Aim  Niche theory emphasizes the importance of environmental conditions for the distribution and abundance of species. Using a macroecological approach our study aimed at identifying the important environmental gradients for spiders. We generated numerical values of niche position and niche width. We also investigated relationships between these niche properties as well as the degree of phylogenetic conservatism in order to draw conclusions about the evolution of the habitat niche.

Location  Central Europe: lowlands of Austria, Belgium, Germany, Luxembourg, the Netherlands and Switzerland.

Methods  We analysed 244 published spider communities from 70 habitat types by correspondence analysis. The resulting community scores were used to test for correlations with habitat characteristics. Species scores were used to derive niche position (mean scores) and niche width (standard deviation of scores). To test for niche conservatism we estimated variance components across the taxonomic hierarchy.

Results  The first two axes of the correspondence analysis were correlated with shading and moisture, respectively. Niche width had a hump-shaped relationship to both environmental gradients. β-diversity was strikingly higher in open habitats than in forests. Habitat niche conservatism was lower than phylogenetic conservatism in body size.
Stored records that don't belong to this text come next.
/-- P2: the glyph of 0 on a blank display. -/
theorem witness_DrawingTwiceRestoresTheDisplay :
    ∃ (x y : Reg) (n : Nibble) (s t : State), exec (.draw x y n) s = .next t ∧ t.getV x = s.getV x ∧
      t.getV y = s.getV y ∧ (∀ (r : Fin 32) (c : Nat), s.pixel r c = false) ∧ spritePixel s 0 0 5 4 3 = true :=
  ⟨1, 2, 5, holding 0 [0xF0, 0x90, 0x90, 0x90, 0xF0] base, _, rfl, by decide, by decide,
    by simp [State.pixel, holding, base, small, State.reset, State.setMem], by decide⟩

theorem witness_AdditionsWriteSumThenCarry : ∃ x : Reg, x ≠ VF ∧ x = 14 := ⟨14, by decide⟩

theorem witness_SubtractionsWriteNotBorrowThenDifference : ∃ x : Reg, x ≠ VF ∧ x = 14 := ⟨14, by decide⟩

theorem witness_ShiftsWriteBitOutThenResult : ∃ x : Reg, x ≠ VF ∧ x = 14 := ⟨14, by decide⟩

/-- T5, T8 and T7. -/
theorem witness_KeySkipsAreOppositesOnTheReportedKey :
    (∃ (x : Reg) (s : State) (k : Nibble), s.input.key = some k ∧ k.val = (s.getV x).toNat) ∧
    (∃ (x : Reg) (s : State) (k : Nibble), s.input.key = some k ∧ k.val ≠ (s.getV x).toNat) ∧
    ∃ s : State, s.input.key = none :=
  ⟨⟨2, (base.withInput ⟨some 15, 0, 0⟩).setV 2 0x0F, 15, by decide⟩,
    ⟨2, (base.withInput ⟨some 15, 0, 0⟩).setV 2 0x1F, 15, by decide⟩, base, rfl⟩

theorem witness_LoadRegDelayReadsTheTickedTimer :
    ∃ (x : Reg) (s : State), s.fault = none ∧ s.nextInstr = some (.loadRegDelay x) :=
  ⟨3, placed 0xF307#16 base, by decide⟩

theorem witness_WaitKeyStoresTheKeyOrTakesPcBack :
    (∃ (s : State) (k : Nibble), s.input.key = some k) ∧ ∃ s : State, s.input.key = none :=
  ⟨⟨base.withInput ⟨some 0, 0, 0⟩, 0, rfl⟩, base, rfl⟩

theorem witness_WaitKeyStepStaysOnItselfWithoutAKey :
    ∃ (x : Reg) (s : State) (now : StepInput) (rest : List StepInput), s.fault = none ∧ s.nextInstr = some (.waitKey x) ∧
      s.pending = now :: rest ∧ now.key = none :=
  ⟨5, placed 0xF50A#16 base, quietInput, [], by decide⟩

/-- T37 and T38. -/
theorem witness_StoreBcdStoresTheDecimalDigits :
    (∃ s : State, s.mem.wf ∧ s.i.toNat + 2 = 4095) ∧ ∃ s : State, s.mem.wf ∧ s.i.toNat + 2 = 4096 :=
  ⟨⟨base.setI 0xFFD, by decide⟩, base.setI 0xFFE, by decide⟩

end Sys2Proof.Tests
end

section
/-! Proofs of the memory family (20_memory.md): the fetch. -/

namespace Sys2Proof.Machine

/-- With both bytes of the opcode inside memory the fetch succeeds (R102). -/
theorem fetchOpcode_of_pc_le {s : State} (hpc : s.pc.toNat ≤ 4094) :
    fetchOpcode s = some (joinBytes (s.readByte s.pc.toNat) (s.readByte (s.pc.toNat + 1))) := by
  rcases fetchOpcode_cases s with ⟨-, hf⟩ | ⟨hpast, -⟩
  · exact hf
  · omega

/-- Settles O8: the fetch joins the two bytes at PC, and joining puts the first one in the high-order place. -/
theorem fetchIsBigEndian : Obligations.FetchIsBigEndian := by
  intro s hpc
  exact ⟨_, fetchOpcode_of_pc_le hpc, joinBytes_toNat _ _⟩

end Sys2Proof.Machine
end

section
/-! Proofs of the sequencer family (40_sequencer.md): a step from a state with no fault latched always answers. -/

namespace Sys2Proof.Machine

/-- The step went on with no fault latched, or it stopped in a fault whose record the state it leaves has latched; it was
not refused (R44, R110, R216). -/
def NextOrLatched (o : Result) : Prop :=
  (∃ t, o = .next t ∧ t.fault = none) ∨ ∃ r t, o = .fault (.raised r t) ∧ t.fault = some r

/-- `raise` latches the record it answers (R216). -/
theorem raise_nextOrLatched (r : FaultRecord) (s : State) : NextOrLatched (raise r s) :=
  .inr ⟨r, s.latch r, rfl, s.latch_fault r⟩

/-- An execute rule that starts with no fault latched never leaves the step unanswered (R105, R110). -/
theorem Answers.nextOrLatched {s : State} {o : Result} (h : Answers s o) (hF : s.fault = none) : NextOrLatched o := by
  cases h with
  | ok t hfault => exact .inl ⟨t, rfl, hfault.trans hF⟩
  | range addr len => exact raise_nextOrLatched _ s
  | full => exact raise_nextOrLatched _ s
  | bottom y0 n => exact raise_nextOrLatched _ s

/-- Of everything a step can do, only the refusal needs a latched fault (R109, R110). -/
theorem StepDoes.nextOrLatched {s : State} {o : Result} (h : StepDoes s o) (hF : s.fault = none) : NextOrLatched o := by
  cases h with
  | latched r hr => simp [hF] at hr
  | outOfRange => exact raise_nextOrLatched _ _
  | illegal op => exact raise_nextOrLatched _ _
  | executes op i => exact (exec_answers i _).nextOrLatched (by simpa using hF)

/-- Settles O14: the step does one of the cases of `StepDoes`, and with no fault latched each of them answers. -/
theorem stepAlwaysAnswersWhenNoFaultIsLatched : Obligations.StepAlwaysAnswersWhenNoFaultIsLatched :=
  fun s hF => (step_does s).nextOrLatched hF

end Sys2Proof.Machine
end

section
/-! Proofs of the control-flow family (41_control_flow.md): the jump and the four compare skips. -/

namespace Sys2Proof.Machine

/-- Zero extension keeps the value of an address (R72). -/
@[simp] theorem zextAddr_toNat (a : Addr12) : (zextAddr a).toNat = a.toNat :=
  BitVec.toNat_setWidth_of_le (by decide)

/-- Writing PC is a change of PC alone. -/
theorem State.setPc_onlyPc (s : State) (w : Word) : OnlyPc s (s.setPc w) := by
  refine ⟨fun r _ => s.setPc_getV w r, s.setPc_readByte w, ?specials, ?signals⟩
  case specials => simp [SpecialsKept]
  case signals => simp [SignalsKept]

/-- A skip, taken or not, is a change of PC alone. -/
theorem State.skipIf_onlyPc (s : State) (c : Bool) : OnlyPc s (s.skipIf c) := by
  refine ⟨fun r _ => s.skipIf_getV c r, s.skipIf_readByte c, ?specials, ?signals⟩
  case specials => simp [SpecialsKept]
  case signals => simp [SignalsKept]

/-- An instruction whose meaning is the skip on `taken` completes, advances PC by an extra 2 when `taken` holds and leaves
it where `other` rules `taken` out, and changes nothing else. -/
theorem exec_skip_spec {i : Instr} {s : State} {taken other : Prop} [Decidable taken]
    (hexec : exec i s = .next (s.skipIf taken)) (hother : other → ¬ taken) :
    ∃ t, exec i s = .next t ∧ OnlyPc s t ∧ (taken → t.pc = s.pc + 2) ∧ (other → t.pc = s.pc) := by
  refine ⟨_, hexec, s.skipIf_onlyPc _, fun h => ?taken, fun h => ?other⟩
  case taken => simp [h]
  case other => simp [hother h]
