/-- The holdover timer: stopped, running with the elapsed µs since the last accepted pulse, or expired (R91). -/
inductive HoldoverTimer where
  | stopped
  | running (elapsed : Nat)
  | expired
  deriving DecidableEq, Repr

/-- What caused a step (R104). -/
inductive StepCause where
  | pulse
  | host
  deriving DecidableEq, Repr

/-- The time table (R92). -/
structure TimeTable where
  ppsEnable : Bool
  ppsEdge : PpsEdge
  lockWindow : BitVec 16
  trimBand : Byte
  holdoverLimit : BitVec 16
  deriving DecidableEq, Repr

/-- The time base's state (R90, R91). -/
structure TimeBase where
  counter : Time
  quality : Quality
  reference : Option Time
  origin : Origin
  rejects : Nat
  holdover : HoldoverTimer
  trims : Nat
  table : TimeTable
  deriving DecidableEq, Repr

/-! ### OQ: ordering queue and capture control (chapter 3) -/

/-- What an entry is made of, besides its stamp (R61). -/
inductive EntryBody where
  | change (ch : Channel) (level : Bool)
  | suppress (ch : Channel) (level : Bool)
  | release (ch : Channel) (level : Bool)
  | timeq (new previous : Quality)
  | mark (tag : BitVec 16) (source : MarkSource)
  deriving DecidableEq, Repr

/-- One entry of the ordering queue (R61). -/
structure Entry where
  stamp : Time
  body : EntryBody
  deriving DecidableEq, Repr

/-- Capture control and the ordering queue (R50). -/
structure Capture where
  state : CaptureState
  horizon : Nat
  stopStamp : Time
  queue : List Entry
  deriving DecidableEq, Repr

/-! ### JE: the journal encoder (chapter 1) -/

/-- The encoder's state (R6). -/
structure Encoder where
  runningTime : Time
  image : Image
  mask : Image
  sinceSync : Nat
  segment : BitVec 16
  lossCount : Nat
  firstLost : Time
  lastLost : Time
  stopReason : StopReason
  deriving DecidableEq, Repr

/-! ### JS: the journal store (chapter 2) -/

/-- The journal RAM: the bytes that differ from `Memory.default`, addresses (ring offsets) strictly rising. -/
abbrev Memory := List Host.Cell

/-- A consumer record (R28). -/
structure Consumer where
  attached : Bool
  read : Pos
  release : Pos
  skips : Nat
  skipPending : Bool
  deriving DecidableEq, Repr

/-- The journal table (R39). -/
structure JournalTable where
  policy : FillPolicy
  syncInterval : Byte
  resumeRoom : Byte
  p : Byte
  q : BitVec 16
  deriving DecidableEq, Repr

/-- The journal store's state (R24, R26, R28, R36, R39). -/
structure Store where
  ram : Memory
  head : Pos
  tail : Pos
  index : List Pos
  hostC : Consumer
  exportC : Consumer
  fill : FillState
  table : JournalTable
  deriving DecidableEq, Repr

/-! ### TU: triggers and hold (chapter 6) -/

/-- The edge a trigger rule watches for (R109). -/
inductive RuleEdge where
  | rise
  | fall
  | either
  deriving DecidableEq, Repr

/-- The action of a trigger rule (R109). -/
inductive RuleAction where
  | note
  | hold
  | holdStop
  deriving DecidableEq, Repr

/-- The action a hold was started with (R115). -/
inductive HoldAction where
  | hold
  | holdStop
  deriving DecidableEq, Repr

/-- A trigger rule (R109). -/
structure TriggerRule where
  enable : Bool
  channel : Channel
  edge : RuleEdge
  mask : Image
  value : Image
  action : RuleAction
  interrupt : Bool
  deriving DecidableEq, Repr

/-- The trigger unit: the trigger table and the hold record (R109, R115). `start` is the protected start; it bounds the
store's tail while the hold is active (R27). -/
structure TriggerUnit where
  rules : Vector TriggerRule 8
  hold : HoldState
  action : HoldAction
  quota : Nat
  count : Nat
  start : Pos
  deriving DecidableEq, Repr

/-! ### The bits of a serial port (R127, R180) -/

/-- The bits of the transaction on a serial port: the clock's level, true high; the bits sampled of the byte not yet whole,
first first; the bytes received whole, first first; and how many bits behind the first have been presented on the output.
The export link and the configuration memory port each have one (R127, R180). -/
structure SerialPort where
  clock : Bool
  sampled : List Bool
  received : List Byte
  presented : Nat
  deriving DecidableEq, Repr

/-- A port with its clock at a level and no bit of a transaction: what the bits and bytes are counted from. -/
def SerialPort.fresh (clock : Bool) : SerialPort := { clock := clock, sampled := [], received := [], presented := 0 }

/-! ### XL: the export link (chapter 7) -/

/-- An outstanding frame record: its sequence number, its first position and the position after its last (R133). -/
structure FrameRec where
  seq : Byte
  start : Pos
  stop : Pos
  deriving DecidableEq, Repr

/-- The frame in flight: its record, its skip report, and the copy of all its bytes (R132, R139). -/
structure Flight where
  frame : FrameRec
  skip : Bool
  bytes : List Byte
  deriving DecidableEq, Repr

/-- The transaction on the port (R127, R128). `status` is the link status byte formed when XSEL# fell and sent as byte 1,
`response` the bytes sent from byte 2 on; every byte beyond them is FFh. -/
inductive LinkPhase where
  /-- XSEL# is high; XDO is high impedance. -/
  | deselected
  /-- XSEL# is low and no command of this transaction has been taken. -/
  | selected (status : Byte)
  /-- XSEL# is low and this transaction's command has been taken. -/
  | served (status : Byte) (response : List Byte)
  /-- XSEL# is still low after a device reset ended the transaction (R127). -/
  | endedByReset
  deriving DecidableEq, Repr

/-- The export link's state (R132), its transaction and the bits of its port (R127). -/
structure Link where
  outstanding : List FrameRec
  nextSeq : Byte
  aborts : Nat
  error : Bool
  flight : Option Flight
  phase : LinkPhase
  port : SerialPort
  deriving DecidableEq, Repr

/-! ### HW: the host window (chapter 8) -/

/-- The result codes of host commands (R157). -/
inductive Result where
  | ok
  | locked
  | badarg
  | nospace
  | notattached
  | unknown
  deriving DecidableEq, Repr

/-- The commands that stay in progress after their write (R166): every other command completes at its write. -/
inductive LongCommand where
  | stop
  | restart
  | reload
  deriving DecidableEq, Repr

/-- The latches of the seven groups (R150), each group's bytes least significant first. -/
structure Latches where
  javail : BitVec 16
  hposr : Pos
  hposl : Pos
  timenow : BitVec 56
  flthead : BitVec 72
  live : Image
  jhead : Pos
  holds : Pos
  deriving DecidableEq, Repr

/-- The strobe lines of the host bus as they stand, `true` for high (R148). `spoiled` is the model's own: the write strobe
now low met a low RD# with CS# low, or a device reset ended its access, so that no write is taken at its rise. -/
structure HostBus where
  cs : Bool
  rd : Bool
  wr : Bool
  spoiled : Bool
  deriving DecidableEq, Repr

/-- The host window's own state (R149). BUSY is set exactly while `inProgress` holds a command. `dataOut` is the byte
driven on D7–D0: that of the read taken, until RD# rises (R148); `none` at high impedance. -/
structure HostWindow where
  tabsel : Byte
  tabidx : Byte
  entry : Vector Byte 8
  result : Result
  inProgress : Option LongCommand
  collision : Bool
  readEmpty : Bool
  latches : Latches
  avth : BitVec 16
  avthLow : Byte
  dataOut : Option Byte
  bus : HostBus
  deriving DecidableEq, Repr

/-! ### IFU: interrupts and fault log (chapter 9) -/

/-- The kinds of fault record (R175). -/
inductive FaultKind where
  | forced
  | late
  | clamp
  | linkcheck
  | loadfail
  deriving DecidableEq, Repr

/-- One record of the fault queue (R173). -/
structure FaultRec where
  kind : FaultKind
  detail : Byte
  time : Time
  deriving DecidableEq, Repr

/-- The interrupt and fault unit's state (R168). `above` is the AVL comparison as last evaluated. -/
structure FaultUnit where
  irqf : BitVec 8
  irqe : BitVec 8
  above : Bool
  faults : List FaultRec
  lost : Nat
  deriving DecidableEq, Repr

/-! ### CL: the configuration loader (chapter 10) -/

/-- The loader's state (R179). -/
inductive LoaderState where
  | idle
  | reading
  | applying
  deriving DecidableEq, Repr

/-- What began a load (R179). -/
inductive LoadCause where
  | reset
  | reload
  deriving DecidableEq, Repr

/-- The configuration loader (R179). The staged records stand in the journal RAM, ten bytes each from ring offset 0;
`staged` counts them. `headerSeen` says that READING is past the header, and `autoStartDue` that the START an image
asked for has not been requested yet: both are implied by R181 and R185. -/
structure Loader where
  state : LoaderState
  cause : LoadCause
  autoStart : Bool
  attachHost : Bool
  attachExport : Bool
  count : Nat
  read : Nat
  crc : BitVec 16
  staged : Nat
  headerSeen : Bool
  autoStartDue : Bool
  port : SerialPort
  deriving DecidableEq, Repr

/-! ### The whole part -/

/-- The state of the SR24. `pending` is the queue of waiting commands and `choices` the number of free values the model
has drawn: both are the model's own. -/
structure State where
  icu : Vector ChannelRec 24
  tb : TimeBase
  oq : Capture
  je : Encoder
  js : Store
  tu : TriggerUnit
  xl : Link
  hw : HostWindow
  ifu : FaultUnit
  cl : Loader
  pending : List Instr
  choices : Nat
  deriving DecidableEq, Repr

/-! ### Reset values -/

/-- A channel descriptor's reset value (R71, R197). -/
def ChanDesc.reset : ChanDesc :=
  { enable := false, invert := false, settle := 0x14#8, chatterLimit := 0#8, chatterWindow := 0x64#8,
    quietTime := 0x32#8 }

/-- A channel at device reset and RELOAD (R71, R76), its line sampled at `line`. -/
def ChannelRec.reset (line : Bool) : ChannelRec :=
  { desc := ChanDesc.reset, line := line, state := .off, accepted := false, stamp := none, chatterCount := 0,
    window := none, quiet := none, settle := none }

/-- The time table's reset value (R92). -/
def TimeTable.reset : TimeTable :=
  { ppsEnable := false, ppsEdge := .rising, lockWindow := 1000#16, trimBand := 10#8, holdoverLimit := 600#16 }

/-- The time base after device reset (R90, R91). -/
def TimeBase.reset : TimeBase :=
  { counter := 0, quality := .unsynced, reference := none, origin := .fromUnsynced, rejects := 0,
    holdover := .stopped, trims := 0, table := TimeTable.reset }

/-- Capture control after device reset (R50), in the given capture state. -/
def Capture.reset (state : CaptureState) : Capture :=
  { state := state, horizon := 1000, stopStamp := 0, queue := [] }

/-- The encoder after device reset (R6). -/
def Encoder.reset : Encoder :=
  { runningTime := 0, image := 0#24, mask := 0#24, sinceSync := 0, segment := 0#16, lossCount := 0, firstLost := 0,
    lastLost := 0, stopReason := .hostStop }

/-- A consumer record after device reset (R28). -/
def Consumer.reset : Consumer :=
  { attached := false, read := 0#32, release := 0#32, skips := 0, skipPending := false }

/-- The journal table's reset value (R39). -/
def JournalTable.reset : JournalTable :=
  { policy := .keepOldest, syncInterval := 4#8, resumeRoom := 4#8, p := 1#8, q := 256#16 }

/-- The store after device reset (R24, R26, R28, R36, R39), its RAM holding `ram`. -/
def Store.reset (ram : Memory) : Store :=
  { ram := ram, head := 0#32, tail := 0#32, index := [], hostC := Consumer.reset, exportC := Consumer.reset,
    fill := .normal, table := JournalTable.reset }

/-- A trigger rule's reset value (R109). -/
def TriggerRule.reset : TriggerRule :=
  { enable := false, channel := 0, edge := .rise, mask := 0#24, value := 0#24, action := .note, interrupt := false }

/-- The trigger unit after device reset (R109, R115). -/
def TriggerUnit.reset : TriggerUnit :=
  { rules := Vector.replicate 8 TriggerRule.reset, hold := .noHold, action := .hold, quota := 256, count := 0,
    start := 0#32 }

/-- The export link after device reset (R132), its port in the given phase, with XCLK at the given level and no bit
received. -/
def Link.reset (phase : LinkPhase) (clock : Bool) : Link :=
  { outstanding := [], nextSeq := 0#8, aborts := 0, error := false, flight := none, phase := phase,
    port := SerialPort.fresh clock }

/-- The latches after device reset (R149). -/
def Latches.reset : Latches :=
  { javail := 0#16, hposr := 0#32, hposl := 0#32, timenow := 0#56, flthead := 0#72, live := 0#24, jhead := 0#32,
    holds := 0#32 }

/-- The host bus with no strobe and no chip select. -/
def HostBus.idle : HostBus := { cs := true, rd := true, wr := true, spoiled := false }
Main conclusions  Environmental factors are important drivers for the β-diversity of spiders, especially across open habitats. This underlines the importance of preserving the whole range of moisture conditions in open habitats. Narrow niches of species occurring at the ends of both environmental gradients indicate that adaptations to extreme habitats lead to constraints in ecological flexibility. Nevertheless, the habitat niche of species seems to evolve much faster than morphological or physiological traits.